Violence, sexe, perversions, racisme, extrémisme se mélangent pour donner d’Alger une image de ville à la dérive où l’on tue pour un idéal politique comme pour les revenus d’une prostituée. Et dans cette atmosphère morbide, les personnages inventés par Attia et croqués par Ferrandez tentent de survivre avec leurs blessures ouvertes, constamment sous la menace, entre Éros et Thanatos. L’espoir est-il permis ? Pas sûr : « L’Algérie est bientôt indépendante, les pieds-noirs sont en marche pour l’exil… Le pays est plongé dans une guerre fratricide et une haine définitive entre les communautés. Alger la Blanche est devenue Alger la Noire. »
D’un conflit l’autre
Auteur reconnu (Le Gone du Chaâba) et homme politique à géométrie variable – ministre du gouvernement Villepin de 2005 à 2007, il a été proche de François Bayrou (MoDem) avant d’appeler à voter François Hollande en 2012… -, Azouz Begag signe avec Leçons coloniales un scénario classique : une jeune institutrice pétrie d’idéaux républicains débarque à Sétif avec la ferme intention d’enseigner à tous, sans distinction d’origines, comme le stipule le décret du 27 novembre 1944. L’intrigue se déroule en 1945, alors qu’en Europe la Seconde Guerre mondiale s’achève. À Sétif, la tension s’accroît entre colons et Algériens, jusqu’à exploser le jour même de la victoire alliée sur les nazis, le 8 mai.

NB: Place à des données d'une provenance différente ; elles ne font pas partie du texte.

-- ==== Sys2Proof/Machine/Cycles.lean ====
section
/-! DEFINITION. The cycle counts of the instruction pages, a lower bound of the elapsed cycles of φ (70_reset_and_hazards.md
R372, R373). Non-normative: no rule of the functional model depends on them (R110). -/

namespace Sys2Proof.Machine

/-- Reading a datum in each memory mode: the A forms of the accumulator group (R140). DIR,Y is LDX's (R124). -/
def readCycles : MemMode → Nat
  | .dir _ | .abs _ => 4
  | .dirX _ | .dirY _ | .sr _ => 5
  | .dirInd _ | .absX _ | .absY _ | .abl _ => 6
  | .dirXInd _ | .ablX _ => 7
  | .dirIndY _ | .srIndY _ => 8
  | .dirIndL _ => 10
  | .dirIndLY _ => 11

/-- Storing a datum: STA A, STX, STY (R126 to R128). -/
def storeCycles : MemMode → Nat
  | .dir _ => 4
  | .dirX _ | .dirY _ | .abs _ | .absX _ | .absY _ | .sr _ => 5
  | .abl _ => 6
  | .dirInd _ | .dirXInd _ | .dirIndY _ | .ablX _ => 7
  | .srIndY _ => 8
  | .dirIndL _ => 10
  | .dirIndLY _ => 11

/-- LDM (R122). -/
def immediateStoreCycles : MemMode → Nat
  | .dir _ => 4
  | .absX _ => 6
  | _ => 5

/-- INC, DEC and the shifts (R152, R180). -/
def modifyCycles : Dest → Nat
  | .acc .a => 2
  | .acc .b => 4
  | .mem (.absX _) => 8
  | .mem _ => 7

/-- A source operand (R140): IMM is 2. -/
def operandCycles : Operand → Nat
  | .imm _ => 2
  | .mem o => readCycles o

/-- The B forms take 2 cycles more (R373). -/
def accCycles : Acc → Nat
  | .a => 0
  | .b => 2

/-- One cycle more where the address is longer: the bit instructions in mode ABS (R210, R299). -/
def absoluteCycle : MemMode → Nat
  | .abs _ => 1
  | _ => 0

/-- The count listed for each row of spec/opcode_table.json; for a row with a formula, its constant part (R110). -/
def baseCycles : Instr → Nat
  | .lda r o | .adc r o | .sbc r o | .cmp r o | .and r o | .ora r o | .eor r o => accCycles r + operandCycles o
  | .ldx o | .ldy o | .cpx o | .cpy o => operandCycles o
  | .mpy o => 14 + operandCycles o
  | .div o => 25 + operandCycles o
  | .sta r o => accCycles r + storeCycles o
  | .stx o | .sty o => storeCycles o
  | .ldm o _ => immediateStoreCycles o
  | .ldt _ => 5
  | .inc d | .dec d | .asl d | .lsr d | .rol d | .ror d => modifyCycles d
  | .rla _ => 6
  | .seb o _ | .clb o _ => 8 + absoluteCycle o
  | .bbs o _ _ | .bbc o _ _ => 7 + absoluteCycle o
  | .bcc _ | .bcs _ | .beq _ | .bmi _ | .bne _ | .bpl _ | .bvc _ | .bvs _ | .bra _ => 4
  | .jmp (.abs _) => 2
  | .jmp (.abl _) | .jmp (.absInd _) => 4
  | .jmp (.absXInd _) => 6
  | .jmp (.absIndL _) => 8
  | .jsr (.abs _) => 6
  | .jsr (.abl _) | .jsr (.absXInd _) => 8
  | .rts => 5
  | .rtl => 8
  | .pha | .phd | .php | .phx | .phy => 4
  | .phg | .pht => 3
  | .phb | .plp | .plt => 6
  | .pla | .pld | .plx | .ply | .pea _ | .pei _ | .per _ => 5
  | .plb => 7
  | .psh _ => 12
  | .pul _ => 14
  | .tbd | .tbs | .tbx | .tby | .tdb | .tsb | .txb | .tyb => 4
  | .xab => 6
  | .clp _ => 4
  | .sep _ => 3
  | .mvn _ _ => 7
  | .mvp _ _ => 9
  | .brk _ => 15
  | .rti => 11
  | .stp | .wit => 3
  | .tad | .tas | .tax | .tay | .tda | .tsa | .tsx | .txa | .txs | .txy | .tya | .tyx | .inx | .iny | .dex | .dey | .clc
  | .cli | .clm | .clv | .sec | .sei | .sem | .nop => 2

/-- The mode adds `dd` to DPR (R369). -/
def usesDirectPage : MemMode → Bool
  | .dir _ | .dirX _ | .dirY _ | .dirInd _ | .dirXInd _ | .dirIndY _ | .dirIndL _ | .dirIndLY _ => true
  | .abs _ | .absX _ | .absY _ | .abl _ | .ablX _ | .sr _ | .srIndY _ => false

/-- The memory mode of an instruction that has one; PEI reads DPR + dd (R251). -/
def memModeOf : Instr → Option MemMode
  | .lda _ (.mem o) | .adc _ (.mem o) | .sbc _ (.mem o) | .cmp _ (.mem o) | .and _ (.mem o) | .ora _ (.mem o)
  | .eor _ (.mem o) | .ldx (.mem o) | .ldy (.mem o) | .cpx (.mem o) | .cpy (.mem o) | .mpy (.mem o) | .div (.mem o)
  | .sta _ o | .stx o | .sty o | .ldm o _ | .seb o _ | .clb o _ | .bbs o _ _ | .bbc o _ _ | .inc (.mem o) | .dec (.mem o)
  | .asl (.mem o) | .lsr (.mem o) | .rol (.mem o) | .ror (.mem o) => some o
  | .pei dd => some (.dir dd)
  | _ => none

/-- One cycle for a direct page mode when the low byte of DPR is not 00 (R369, R373). -/
def directPageCycle (i : Instr) (s : State) : Nat :=
  match memModeOf i with
  | some o => if usesDirectPage o && lowByte s.dpr != 0 then 1 else 0
  | none => 0

/-- A test of memory bits succeeds. -/
def State.bitsTaken (s : State) (o : MemMode) (test : Word → Bool) : Bool :=
  match (do let a ← s.ea o; s.readData s.mw a) with
  | .ok v => test v
  | .error _ => false

/-- The instruction is a conditional branch, BBS or BBC, and is taken: 2 cycles more (R373). BRA takes the 4 cycles listed
(R209). -/
def branchTaken (i : Instr) (s : State) : Bool :=
  match i with
  | .bcc _ => s.ps.holds .cc
  | .bcs _ => s.ps.holds .cs
  | .beq _ => s.ps.holds .eq
  | .bmi _ => s.ps.holds .mi
  | .bne _ => s.ps.holds .ne
  | .bpl _ => s.ps.holds .pl
  | .bvc _ => s.ps.holds .vc
  | .bvs _ => s.ps.holds .vs
  | .bbs o imm _ => s.bitsTaken o fun v => v &&& truncTo s.mw imm == truncTo s.mw imm
  | .bbc o imm _ => s.bitsTaken o fun v => v &&& truncTo s.mw imm == 0
  | _ => false

/-- How many of the given bits of a mask are 1. -/
def countBits (nn : Byte) (bits : List Nat) : Nat := (bits.filter fun k => nn.getLsbD k).length

/-- The adders of R373 that depend on the operand or on m. -/
def addedCycles (i : Instr) (s : State) : Nat :=
  match i with
  | .mpy _ => if s.ps.m then 0 else 8
  | .div _ => if s.ps.m then 0 else 16
  | .rla imm => (truncTo s.mw imm).toNat
  | .psh nn => 2 * countBits nn [0, 1, 2, 3, 4, 7] + countBits nn [5, 6]
  | .pul nn => 3 * countBits nn [0, 1, 2, 3, 5, 7] + 4 * countBits nn [4]
  | .mvn _ _ => s.moveCount / 2 * 7 + s.moveCount % 2 * 4
  | .mvp _ _ => s.moveCount / 2 * 7 + s.moveCount % 2 * 5
  | _ => 0

/-- The least number of cycles of φ the instruction takes in the state before it (R373). -/
def minCycles (i : Instr) (s : State) : Nat :=
  baseCycles i + directPageCycle i s + (if branchTaken i s then 2 else 0) + addedCycles i s

end Sys2Proof.Machine
end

La révolte qui secoue la ville est réprimée dans le sang…
Mêlant évolution politique et histoire(s) d’amour, Begag parvient à créer une jolie galerie de personnages tout en donnant une idée juste des tensions qui finiront par déboucher sur la guerre. Peu aidé par un dessin un tantinet daté, il ne parvient néanmoins pas à surprendre.
Tirailleurs de Constantine
Avant la guerre d’Algérie, avant la Seconde Guerre mondiale, il y a eu la boue, les tranchées, le gaz moutarde, les pluies d’obus… Un enfer que les tirailleurs algériens ont vécu pour défendre le drapeau tricolore. En racontant l’histoire d’Alouache Ahmed Saïd Ben Hadj, incorporé en 1912 au 11e régiment des tirailleurs algériens, les auteurs de cette bande dessinée originale reviennent sur un aspect trop souvent passé sous silence de la Première Guerre mondiale. Surnommés Turcos par les Russes – à cause de leur uniforme – pendant la campagne de Crimée (1854-1856), les tirailleurs algériens et tunisiens sont, avec les zouaves, parmi les plus décorés de l’armée française. En s’attachant au destin d’un homme « tué à l’ennemi le 20 juillet 1918 », les auteurs donnent de la chair aux dates qui figurent sur le drapeau du 11e régiment : Artois 1915, Champagne 1915, Verdun 1915, Soissonnais 1918… Le trait et la narration ne sont pas toujours à la hauteur du défi, mais peu importe : il s’agit avant tout de rappeler la dette (de sang) de la France envers ses ex-colonies.